Lynnwood City Council reviews draft South Lynnwood Neighborhood Plan

Lynnwood Project Manager Ashley Winchell (center right) presents the draft South Lynnwood Neighborhood Plan to the Lynnwood City Council on Nov. 15.

During a brief Monday night meeting, the Lynnwood City Council received the draft plans – years in the making — to redevelop one of the city’s most diverse neighborhoods.

At the council’s Nov. 15 work session, staff briefed councilmembers on the draft South Lynnwood Neighborhood Plan — an effort by the city’s Parks, Recreation and Cultural Arts Department to address social inequality in South Lynnwood, including income and language barriers.

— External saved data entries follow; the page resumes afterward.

-- ==== Sys2Proof/Tests/Slice0.lean ====
section
/-! SUPPORT. Tests: ill-formed commands are refused, the spec's worked examples hold, and each statement's hypotheses are met by states of its own. -/

namespace Sys2Proof.Tests

set_option Elab.async false

open Sys2Proof Sys2Proof.Machine

/-! ## States to test on -/

/-- A running device: firmware running, link trained, partition 0 formed of well 0 with a host share. -/
def live : State :=
  { State.reset with
    devtime := 1000000, life := .running, resetLow := false, pwrFailLow := false
    access := { State.reset.access with
      owners := List.replicate 3 (0 :: List.replicate 23 0x1F), tables := List.replicate 99 (List.replicate 64 255) }
    plan := { inForce := true, serial := 5, records := [⟨0, 1, 30, 0, 0, 0, 1000, 0, 64, 64, 0, []⟩] }
    wells := { inService := true, lpxState := .ready } :: List.replicate 23 {}
    lantus := { State.reset.lantus with state := .running, fw := some ⟨2 ^ 32 * 3, zeros 32⟩ }
    power := { pllLocked := true }
    host := { up := true, width := 8, rate := 7, flit := true, numVfs := 24 } }

/-- A command of a function's queue 0 with an opcode, a partition, words p0 to p3, a length, and the bytes that its reads have returned. -/
def cmd (fn op part p0 p1 p2 p3 len : Nat) (data : Bytes) : Cmd :=
  ⟨fn, 0, 7, op, false, part, 0, len, p0, p1, p2, p3, data, false, 1000, false, false, 0⟩

/-- The reference of such a command. -/
def ref (fn : Nat) : CmdRef := ⟨fn, 0, 7⟩

/-- With a command in progress. -/
def withCmd (s : State) (c : Cmd) : State := { s with cmds := s.cmds ++ [c] }

/-- With queue 0 of virtual function 1 ACTIVE, of 16 entries each way, and `n` entries to fetch. -/
def onQueue (s : State) (n : Nat) : State :=
  (s.modQueue 1 0 (fun q => { q with state := .active, sqTail := n })).setReg (hqqBase 1 0 + 0x10) 0x80000404

/-- With the round of partition 0 changed. -/
def withRound (s : State) (f : Round → Round) : State := s.modRound 0 f

/-- With an image loaded in partition 0: schedule set 0 of mode M and width 64. -/
def loaded (s : State) : State :=
  s.modPart 0 (fun x => { x with image := { x.image with state := .loaded, sets := [⟨0, .m, 64, 10000000, 4, 0, 0, 0, 0, 0, 0, 4096, 0, 0, 1⟩] } })

/-- With the substitution table of well 0 and its CRC in agreement. -/
def tabled (s : State) : State := s.setReg (substBase 0 + 0x18) (s.well 0).substCrc

/-- The descriptor of the example of R46, with an intake close time and windows. -/
def exampleDesc : Bytes :=
  sealCrc (bytesOf [0x2A, 0, 0, 0, 0, 0, 0, 0, 1, 0x40, 0, 0, 0, 0, 0x10, 0, 0, 0, 1, 0, 1, 0, 8, 0, 0x80, 0x96, 0x98, 0, 0, 0, 0, 0] ++
    toLE 2000000 8 ++ toLE 1000 4 ++ toLE 1000 4 ++ zeros 16)

/-! ## Ill-formed commands (one for each check of WellFormed) -/

/-- A function, queue or identifier out of range in a command's reference. -/
def badRefs : List CmdRef := [⟨25, 0, 0⟩, ⟨0, 32, 0⟩, ⟨0, 0, 65536⟩]

theorem test_wf_command_refs :
    ([Instr.nop, .roundOpen, .roundCloseIntake, .roundAbort, .roundResume, .checkpointRead, .checkpointStored, .partitionReset, .dmaToDevice, .dmaToHost,
      .qpCreate, .qpDestroy, .regionRegister, .regionRevoke, .recvPost, .imageLoad, .floorplanLoad, .tileRemap, .tileSelftest, .bucketRetire, .powerState,
      .attestReport, .logDrain, .reportSign, .reportEntropyTimeout, .completionTimeout, fun c => .hostReadCompletion c none].all (fun f =>
        badRefs.all (fun r => !(f r).wf) && (f ⟨24, 31, 65535⟩).wf)) = true := by decide

theorem test_wf_register_accesses :
    ([Instr.registerWrite, .registerReadClear, .loRead, .hiWrite, .closeIntake, .admissionHold, .intEnableWrite, .rngDataRead, .selfTest, .flush,
      .scrubStart, .scrubAbort, .clearAll, .adminDown, .queueEnable, .queueDisable, .sqTailDoorbell, .cqHeadDoorbell, .evqConsWrite].all (fun f =>
        [RegAccess.mk 27 0 0 15 0 false, ⟨0, 1, 0, 15, 0, false⟩, ⟨0, 0, 2, 15, 0, false⟩, ⟨0, 0, 0x4000000, 15, 0, false⟩, ⟨0, 0, 0, 16, 0, false⟩].all
          (fun a => !(f a).wf) && (f ⟨26, 2, 0x3FFFFFC, 15, 0, false⟩).wf)) = true := by decide

theorem test_wf_functions :
    ([fun fn => Instr.kexStart fn [], fun fn => .kexFinish fn [], fun fn => .secMsg fn [], fun fn => .endSession fn [], fun fn => .doeDiscovery fn 0,
      .getVersion, .getCapabilities, .negotiateAlgorithms, .getDigests, fun fn => .getCertificate fn 0 0, fun fn => .challenge fn [],
      fun fn => .getMeasurements fn 0, fun fn => .unsupportedRequest fn 0, fun fn => .stopInterfaceRequest 0 fn, fun fn => .commandFetch fn 0 none,
      fun fn => .queueDrained fn 0, fun fn => .msixUnmask fn 0, .functionLevelReset, fun fn => .tdiConfigChange fn (.busMaster true),
      fun fn => .lockInterfaceRequest 0 fn, fun fn => .startInterfaceRequest 0 fn, fun fn => .getDeviceInterfaceReport 0 fn].all (fun f =>
        !(f 25).wf && (f 24).wf)) = true := by decide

South Lynnwood includes the areas east of Highway 99 between 196th Street Southwest and 212th Street Southwest, reaching the city limits near both Edmonds and Mountlake Terrace. The neighborhood extends east to 44th Avenue West near Lynnwood’s City Center district.

The concept is part of the city’s Park, Arts, Recreation and Conservation (PARC) Plan adopted in 2016. Through that plan, city staff created equity composite maps that identified areas in the city by income, race, household language and poverty to locate areas in need. According to the proposal, the plan aims “to address neighborhood conditions, development pressures and traffic from the coming Sound Transit Lynnwood Link light rail station, a complicated mix of land uses including important light-industrial businesses and the needs of Lynnwood’s most vulnerable populations.”

The city’s data has shown that the Latino population in South Lynnwood is almost half the population in the rest of the city, and one-third of the neighborhood’s population identifies as foreign born. Lynnwood Project Manager Ashley Winchell explained that the plan will be used to redevelop the neighborhood while preserving its cultural diversity. 

“A lot of effort has gone into reflecting the community’s hopes and vision with this plan and we’ve received positive reception from the community,” she said.

During the presentation, Winchell gave a brief overview of the plan’s goals and recommendations, which emphasized making the neighborhood more pedestrian and cyclist friendly and making it easier to access public transit. 

The plan also proposes reviewing zoning codes in the area to allow for more mixed-use developments, ensuring no housing units are lost if a residential complex needs to be redeveloped and permitting more street parking. During the discussion, Council Vice President Jim Smith said he was concerned about people using street parking to abandon vehicles and asked if city staff were enforcing current street parking codes. In response, Winchell pointed out that the Lynnwood Police Department is responsible for the code enforcement.

Smith also asked how building businesses closer to the sidewalk would improve walkability, Winchell explained that people are more likely to enter a business if they can access it from the sidewalk instead of having to cross a large parking lot.

“It’s a little bit of a difference between how someone would feel walking down Highway 99 — where there’s a huge setback from the building to the sidewalk — and how someone might feel walking in downtown Edmonds where the buildings are right up against the sidewalk,” she said.

Councilmember Julieta Altamirano-Crosby — who lives in South Lynnwood — asked how much involvement residents had in developing the plan. Winchell explained that staff had held several co-designee committee meetings where staff spoke with homeowners, renters and business owners about their vision for the neighborhood. 

Also, Winchell said, staff conducted one-on-one interviews with community members and sent out a public survey, which drew 210 responses. Staff plan to continue to engage the community in the future, she added.

Additionally, Winchell said many of the recommendations are applicable to other Lynnwood neighborhoods and staff aim to build on the proposed plan.

A public hearing regarding the draft plan is scheduled for the council’s Nov. 22 business meeting to allow for more community input.

In other business, the council interviewed Parks and Recreation Board applicant Katie Egresi.